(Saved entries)

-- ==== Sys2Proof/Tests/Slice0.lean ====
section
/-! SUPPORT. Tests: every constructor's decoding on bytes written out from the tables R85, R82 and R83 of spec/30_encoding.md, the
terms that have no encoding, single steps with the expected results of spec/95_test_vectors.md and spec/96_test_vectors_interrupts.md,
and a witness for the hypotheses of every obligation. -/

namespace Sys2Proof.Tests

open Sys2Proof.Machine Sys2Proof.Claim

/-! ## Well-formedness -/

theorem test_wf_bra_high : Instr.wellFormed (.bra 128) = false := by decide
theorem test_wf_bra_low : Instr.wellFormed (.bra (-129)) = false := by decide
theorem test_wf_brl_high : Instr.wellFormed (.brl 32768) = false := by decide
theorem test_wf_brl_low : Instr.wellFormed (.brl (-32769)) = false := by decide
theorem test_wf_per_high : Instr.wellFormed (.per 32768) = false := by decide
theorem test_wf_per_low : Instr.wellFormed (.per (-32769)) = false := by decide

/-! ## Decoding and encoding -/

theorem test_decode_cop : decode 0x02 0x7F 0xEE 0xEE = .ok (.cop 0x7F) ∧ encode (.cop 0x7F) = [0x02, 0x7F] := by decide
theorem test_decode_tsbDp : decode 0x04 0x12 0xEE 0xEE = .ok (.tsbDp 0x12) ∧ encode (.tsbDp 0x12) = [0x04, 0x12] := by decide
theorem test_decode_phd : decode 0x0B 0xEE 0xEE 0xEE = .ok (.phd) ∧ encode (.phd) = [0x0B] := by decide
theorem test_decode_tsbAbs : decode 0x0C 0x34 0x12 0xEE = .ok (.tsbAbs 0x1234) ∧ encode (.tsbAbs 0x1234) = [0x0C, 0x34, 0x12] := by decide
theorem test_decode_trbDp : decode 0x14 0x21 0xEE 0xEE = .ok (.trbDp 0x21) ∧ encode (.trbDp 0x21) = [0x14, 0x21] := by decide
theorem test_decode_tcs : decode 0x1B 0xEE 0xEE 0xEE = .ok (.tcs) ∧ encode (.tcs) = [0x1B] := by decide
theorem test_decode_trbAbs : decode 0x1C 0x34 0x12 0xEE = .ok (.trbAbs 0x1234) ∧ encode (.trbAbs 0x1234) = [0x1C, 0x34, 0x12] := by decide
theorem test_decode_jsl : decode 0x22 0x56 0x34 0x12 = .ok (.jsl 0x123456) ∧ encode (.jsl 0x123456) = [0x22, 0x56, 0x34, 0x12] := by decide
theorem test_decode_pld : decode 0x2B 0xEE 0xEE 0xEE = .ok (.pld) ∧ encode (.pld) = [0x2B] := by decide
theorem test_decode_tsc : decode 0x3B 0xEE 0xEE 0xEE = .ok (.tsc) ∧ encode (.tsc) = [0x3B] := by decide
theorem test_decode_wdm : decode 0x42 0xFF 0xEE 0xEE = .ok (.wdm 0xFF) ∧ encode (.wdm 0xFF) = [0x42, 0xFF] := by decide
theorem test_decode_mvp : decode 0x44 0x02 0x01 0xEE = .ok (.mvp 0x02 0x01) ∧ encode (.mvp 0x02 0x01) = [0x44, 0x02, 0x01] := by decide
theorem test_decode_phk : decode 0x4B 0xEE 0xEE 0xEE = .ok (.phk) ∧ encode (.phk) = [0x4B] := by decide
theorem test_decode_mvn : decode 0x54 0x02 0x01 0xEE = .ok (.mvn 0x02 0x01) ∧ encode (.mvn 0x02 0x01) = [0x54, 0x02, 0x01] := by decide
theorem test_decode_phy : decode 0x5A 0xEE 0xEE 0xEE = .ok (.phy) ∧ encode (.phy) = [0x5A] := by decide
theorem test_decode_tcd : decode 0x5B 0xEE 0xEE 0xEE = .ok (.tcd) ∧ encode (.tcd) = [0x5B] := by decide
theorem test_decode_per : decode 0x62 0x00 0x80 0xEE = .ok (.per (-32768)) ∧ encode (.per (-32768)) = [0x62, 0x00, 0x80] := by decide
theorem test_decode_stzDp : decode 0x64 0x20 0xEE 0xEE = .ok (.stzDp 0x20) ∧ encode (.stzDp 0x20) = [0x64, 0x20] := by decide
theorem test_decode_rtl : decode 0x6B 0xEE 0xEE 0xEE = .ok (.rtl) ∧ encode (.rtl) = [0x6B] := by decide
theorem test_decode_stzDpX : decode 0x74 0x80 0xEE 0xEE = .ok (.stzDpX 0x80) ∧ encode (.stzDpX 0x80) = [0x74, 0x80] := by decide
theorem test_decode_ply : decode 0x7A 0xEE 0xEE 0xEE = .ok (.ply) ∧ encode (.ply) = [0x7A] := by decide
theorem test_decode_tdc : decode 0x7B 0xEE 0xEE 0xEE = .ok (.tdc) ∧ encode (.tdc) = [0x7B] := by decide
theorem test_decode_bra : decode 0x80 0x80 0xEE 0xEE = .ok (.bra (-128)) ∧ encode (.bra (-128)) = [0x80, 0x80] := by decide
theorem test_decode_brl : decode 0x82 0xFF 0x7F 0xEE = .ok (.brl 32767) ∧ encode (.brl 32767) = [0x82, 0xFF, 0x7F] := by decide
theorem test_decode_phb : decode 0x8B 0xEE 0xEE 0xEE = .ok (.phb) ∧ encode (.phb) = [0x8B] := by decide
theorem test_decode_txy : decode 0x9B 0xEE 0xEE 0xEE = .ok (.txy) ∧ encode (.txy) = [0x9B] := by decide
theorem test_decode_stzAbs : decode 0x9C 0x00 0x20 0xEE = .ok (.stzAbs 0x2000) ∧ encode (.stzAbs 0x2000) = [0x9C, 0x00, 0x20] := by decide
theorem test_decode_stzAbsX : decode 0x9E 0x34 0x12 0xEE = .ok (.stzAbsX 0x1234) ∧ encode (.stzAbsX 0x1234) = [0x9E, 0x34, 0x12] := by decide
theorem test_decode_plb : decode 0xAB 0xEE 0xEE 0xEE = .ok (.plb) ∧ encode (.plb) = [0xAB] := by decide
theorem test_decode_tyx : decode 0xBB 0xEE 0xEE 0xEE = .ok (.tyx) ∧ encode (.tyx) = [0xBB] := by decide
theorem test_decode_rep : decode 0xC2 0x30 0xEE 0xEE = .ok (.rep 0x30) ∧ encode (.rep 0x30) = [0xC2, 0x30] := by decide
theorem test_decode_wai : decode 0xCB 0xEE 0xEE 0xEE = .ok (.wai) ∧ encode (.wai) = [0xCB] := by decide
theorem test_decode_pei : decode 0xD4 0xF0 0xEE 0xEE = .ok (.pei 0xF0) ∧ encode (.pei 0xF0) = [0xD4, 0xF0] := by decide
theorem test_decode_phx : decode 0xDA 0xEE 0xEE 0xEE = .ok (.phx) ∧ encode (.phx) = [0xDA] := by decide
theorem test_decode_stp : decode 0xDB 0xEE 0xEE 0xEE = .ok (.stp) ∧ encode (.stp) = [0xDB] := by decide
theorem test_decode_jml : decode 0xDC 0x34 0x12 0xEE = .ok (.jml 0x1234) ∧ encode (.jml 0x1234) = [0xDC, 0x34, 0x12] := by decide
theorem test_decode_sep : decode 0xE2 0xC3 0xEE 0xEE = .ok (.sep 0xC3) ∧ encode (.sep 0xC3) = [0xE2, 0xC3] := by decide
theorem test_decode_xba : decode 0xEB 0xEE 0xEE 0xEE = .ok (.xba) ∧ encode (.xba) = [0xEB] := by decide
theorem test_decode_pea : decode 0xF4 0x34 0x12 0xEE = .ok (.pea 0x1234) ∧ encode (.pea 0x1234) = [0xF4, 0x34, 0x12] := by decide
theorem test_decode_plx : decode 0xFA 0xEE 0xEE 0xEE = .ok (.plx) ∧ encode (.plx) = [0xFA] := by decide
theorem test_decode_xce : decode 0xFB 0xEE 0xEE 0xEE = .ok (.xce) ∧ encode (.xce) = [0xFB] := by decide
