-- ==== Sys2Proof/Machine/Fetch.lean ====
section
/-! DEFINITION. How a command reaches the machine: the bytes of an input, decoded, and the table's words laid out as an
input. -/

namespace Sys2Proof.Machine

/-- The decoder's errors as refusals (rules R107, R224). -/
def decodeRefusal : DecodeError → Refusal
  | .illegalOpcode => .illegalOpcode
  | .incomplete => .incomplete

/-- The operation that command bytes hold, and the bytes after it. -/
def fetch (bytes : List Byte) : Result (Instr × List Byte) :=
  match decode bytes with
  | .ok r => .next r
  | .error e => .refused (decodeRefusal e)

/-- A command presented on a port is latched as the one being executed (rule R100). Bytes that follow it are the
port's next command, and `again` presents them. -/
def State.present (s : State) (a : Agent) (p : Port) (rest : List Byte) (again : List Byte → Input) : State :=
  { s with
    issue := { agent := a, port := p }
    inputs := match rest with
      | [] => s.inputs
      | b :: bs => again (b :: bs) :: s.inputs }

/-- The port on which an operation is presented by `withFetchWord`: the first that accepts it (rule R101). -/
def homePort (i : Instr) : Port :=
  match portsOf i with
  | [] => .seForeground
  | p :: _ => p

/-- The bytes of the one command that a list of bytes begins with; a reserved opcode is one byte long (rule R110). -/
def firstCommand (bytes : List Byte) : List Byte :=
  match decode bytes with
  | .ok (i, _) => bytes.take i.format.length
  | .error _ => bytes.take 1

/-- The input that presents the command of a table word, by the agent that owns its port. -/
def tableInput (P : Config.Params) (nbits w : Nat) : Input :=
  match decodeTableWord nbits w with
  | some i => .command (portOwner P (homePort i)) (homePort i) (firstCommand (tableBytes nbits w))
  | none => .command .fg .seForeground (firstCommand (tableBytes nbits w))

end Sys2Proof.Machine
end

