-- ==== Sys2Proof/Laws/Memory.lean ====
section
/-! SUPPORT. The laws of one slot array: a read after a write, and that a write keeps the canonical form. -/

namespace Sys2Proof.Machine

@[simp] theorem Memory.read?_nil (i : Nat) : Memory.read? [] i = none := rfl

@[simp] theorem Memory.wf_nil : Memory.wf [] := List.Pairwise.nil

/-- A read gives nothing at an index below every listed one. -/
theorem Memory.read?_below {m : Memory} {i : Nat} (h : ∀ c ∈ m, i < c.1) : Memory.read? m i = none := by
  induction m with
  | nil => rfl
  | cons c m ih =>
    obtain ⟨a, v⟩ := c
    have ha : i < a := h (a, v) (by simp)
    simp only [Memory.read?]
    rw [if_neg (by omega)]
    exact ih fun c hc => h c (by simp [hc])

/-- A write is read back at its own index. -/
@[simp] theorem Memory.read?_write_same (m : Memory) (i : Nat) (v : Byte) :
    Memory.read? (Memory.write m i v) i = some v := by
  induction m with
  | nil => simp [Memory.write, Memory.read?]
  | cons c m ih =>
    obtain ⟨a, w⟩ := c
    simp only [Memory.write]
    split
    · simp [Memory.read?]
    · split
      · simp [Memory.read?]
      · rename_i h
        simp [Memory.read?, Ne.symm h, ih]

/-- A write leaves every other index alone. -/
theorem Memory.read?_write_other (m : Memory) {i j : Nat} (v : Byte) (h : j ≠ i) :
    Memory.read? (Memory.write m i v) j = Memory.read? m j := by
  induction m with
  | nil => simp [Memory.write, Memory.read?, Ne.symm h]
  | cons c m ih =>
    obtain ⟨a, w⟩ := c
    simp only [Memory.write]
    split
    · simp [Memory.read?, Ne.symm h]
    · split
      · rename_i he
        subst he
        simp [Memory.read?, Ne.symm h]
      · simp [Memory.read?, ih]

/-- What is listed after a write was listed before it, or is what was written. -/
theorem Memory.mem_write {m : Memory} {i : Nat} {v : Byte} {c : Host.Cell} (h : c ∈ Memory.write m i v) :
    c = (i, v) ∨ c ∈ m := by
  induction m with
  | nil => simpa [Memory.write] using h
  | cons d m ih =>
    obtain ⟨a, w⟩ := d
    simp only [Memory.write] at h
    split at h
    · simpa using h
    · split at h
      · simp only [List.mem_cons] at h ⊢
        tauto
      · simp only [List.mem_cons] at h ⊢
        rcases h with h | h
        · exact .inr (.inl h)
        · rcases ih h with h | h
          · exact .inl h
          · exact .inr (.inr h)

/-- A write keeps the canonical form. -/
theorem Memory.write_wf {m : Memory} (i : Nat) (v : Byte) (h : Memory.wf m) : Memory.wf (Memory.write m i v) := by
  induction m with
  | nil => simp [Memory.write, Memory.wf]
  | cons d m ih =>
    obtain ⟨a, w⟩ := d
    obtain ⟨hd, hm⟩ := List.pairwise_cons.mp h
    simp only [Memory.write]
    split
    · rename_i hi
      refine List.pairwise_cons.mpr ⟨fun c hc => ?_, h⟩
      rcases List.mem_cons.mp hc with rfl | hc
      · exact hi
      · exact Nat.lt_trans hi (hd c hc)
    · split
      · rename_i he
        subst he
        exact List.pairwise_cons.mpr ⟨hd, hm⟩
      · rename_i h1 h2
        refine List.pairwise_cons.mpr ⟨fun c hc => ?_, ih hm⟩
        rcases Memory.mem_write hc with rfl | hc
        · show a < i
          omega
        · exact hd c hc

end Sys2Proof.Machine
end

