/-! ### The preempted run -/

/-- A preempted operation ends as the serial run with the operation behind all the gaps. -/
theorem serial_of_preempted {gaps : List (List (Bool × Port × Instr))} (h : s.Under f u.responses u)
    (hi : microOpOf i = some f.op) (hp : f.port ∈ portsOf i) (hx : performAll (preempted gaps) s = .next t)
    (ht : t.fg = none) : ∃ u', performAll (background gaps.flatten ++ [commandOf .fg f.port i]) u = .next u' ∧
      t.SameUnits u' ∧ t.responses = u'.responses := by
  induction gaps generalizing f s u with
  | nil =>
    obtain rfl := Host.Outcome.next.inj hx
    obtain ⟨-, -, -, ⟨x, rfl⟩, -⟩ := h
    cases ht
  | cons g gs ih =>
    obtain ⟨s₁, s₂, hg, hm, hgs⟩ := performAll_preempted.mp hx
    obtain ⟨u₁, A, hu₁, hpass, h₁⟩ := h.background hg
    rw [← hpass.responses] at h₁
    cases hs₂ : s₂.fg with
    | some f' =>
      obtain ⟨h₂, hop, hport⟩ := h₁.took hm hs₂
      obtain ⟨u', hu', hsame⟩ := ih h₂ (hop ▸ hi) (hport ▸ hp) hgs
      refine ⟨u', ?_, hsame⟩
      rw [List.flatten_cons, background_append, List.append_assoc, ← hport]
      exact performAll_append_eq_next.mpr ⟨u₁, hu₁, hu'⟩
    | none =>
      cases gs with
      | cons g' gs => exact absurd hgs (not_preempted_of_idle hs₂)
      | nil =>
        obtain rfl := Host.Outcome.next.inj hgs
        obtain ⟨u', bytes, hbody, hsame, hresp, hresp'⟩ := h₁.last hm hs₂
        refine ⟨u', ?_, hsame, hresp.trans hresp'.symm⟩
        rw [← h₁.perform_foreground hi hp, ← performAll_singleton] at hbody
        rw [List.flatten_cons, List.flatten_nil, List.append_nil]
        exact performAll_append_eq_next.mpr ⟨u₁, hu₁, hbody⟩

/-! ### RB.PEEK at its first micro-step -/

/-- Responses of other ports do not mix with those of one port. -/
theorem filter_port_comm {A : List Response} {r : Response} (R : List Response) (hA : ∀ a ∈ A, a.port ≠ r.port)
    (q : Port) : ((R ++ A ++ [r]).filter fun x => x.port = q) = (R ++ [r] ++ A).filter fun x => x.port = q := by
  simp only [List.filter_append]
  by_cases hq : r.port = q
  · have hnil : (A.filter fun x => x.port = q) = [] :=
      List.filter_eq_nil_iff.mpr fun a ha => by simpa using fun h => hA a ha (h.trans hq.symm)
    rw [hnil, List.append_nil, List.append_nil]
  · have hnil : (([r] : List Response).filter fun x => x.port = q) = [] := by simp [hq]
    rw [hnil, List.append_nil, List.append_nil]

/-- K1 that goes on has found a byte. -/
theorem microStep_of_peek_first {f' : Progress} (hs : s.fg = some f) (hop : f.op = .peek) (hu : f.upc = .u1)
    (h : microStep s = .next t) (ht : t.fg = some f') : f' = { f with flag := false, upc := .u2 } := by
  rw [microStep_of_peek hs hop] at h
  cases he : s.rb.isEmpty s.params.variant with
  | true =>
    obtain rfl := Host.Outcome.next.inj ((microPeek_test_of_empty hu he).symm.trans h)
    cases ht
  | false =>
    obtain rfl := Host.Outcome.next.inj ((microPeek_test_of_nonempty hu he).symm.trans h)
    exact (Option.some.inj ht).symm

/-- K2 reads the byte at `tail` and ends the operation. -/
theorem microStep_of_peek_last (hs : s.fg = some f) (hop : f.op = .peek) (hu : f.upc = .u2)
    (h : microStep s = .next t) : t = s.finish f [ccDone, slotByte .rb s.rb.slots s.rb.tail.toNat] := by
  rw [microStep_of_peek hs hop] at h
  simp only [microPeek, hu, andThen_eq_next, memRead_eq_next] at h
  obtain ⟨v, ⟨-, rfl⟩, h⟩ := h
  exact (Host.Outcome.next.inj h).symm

Brief> Output only the lines from the top of the entries through the one holding "theorem test_decode_cop : decode", copied exactly.

Problem solution>
-- ==== Sys2Proof/Tests/Slice0.lean ====
section
/-! SUPPORT. Tests: every constructor's decoding on bytes written out from the tables R85, R82 and R83 of spec/30_encoding.md, the
terms that have no encoding, single steps with the expected results of spec/95_test_vectors.md and spec/96_test_vectors_interrupts.md,
and a witness for the hypotheses of every obligation. -/

namespace Sys2Proof.Tests

open Sys2Proof.Machine Sys2Proof.Claim

/-! ## Well-formedness -/

theorem test_wf_bra_high : Instr.wellFormed (.bra 128) = false := by decide
theorem test_wf_bra_low : Instr.wellFormed (.bra (-129)) = false := by decide
theorem test_wf_brl_high : Instr.wellFormed (.brl 32768) = false := by decide
theorem test_wf_brl_low : Instr.wellFormed (.brl (-32769)) = false := by decide
theorem test_wf_per_high : Instr.wellFormed (.per 32768) = false := by decide
theorem test_wf_per_low : Instr.wellFormed (.per (-32769)) = false := by decide

/-! ## Decoding and encoding -/

theorem test_decode_cop : decode 0x02 0x7F 0xEE 0xEE = .ok (.cop 0x7F) ∧ encode (.cop 0x7F) = [0x02, 0x7F] := by decide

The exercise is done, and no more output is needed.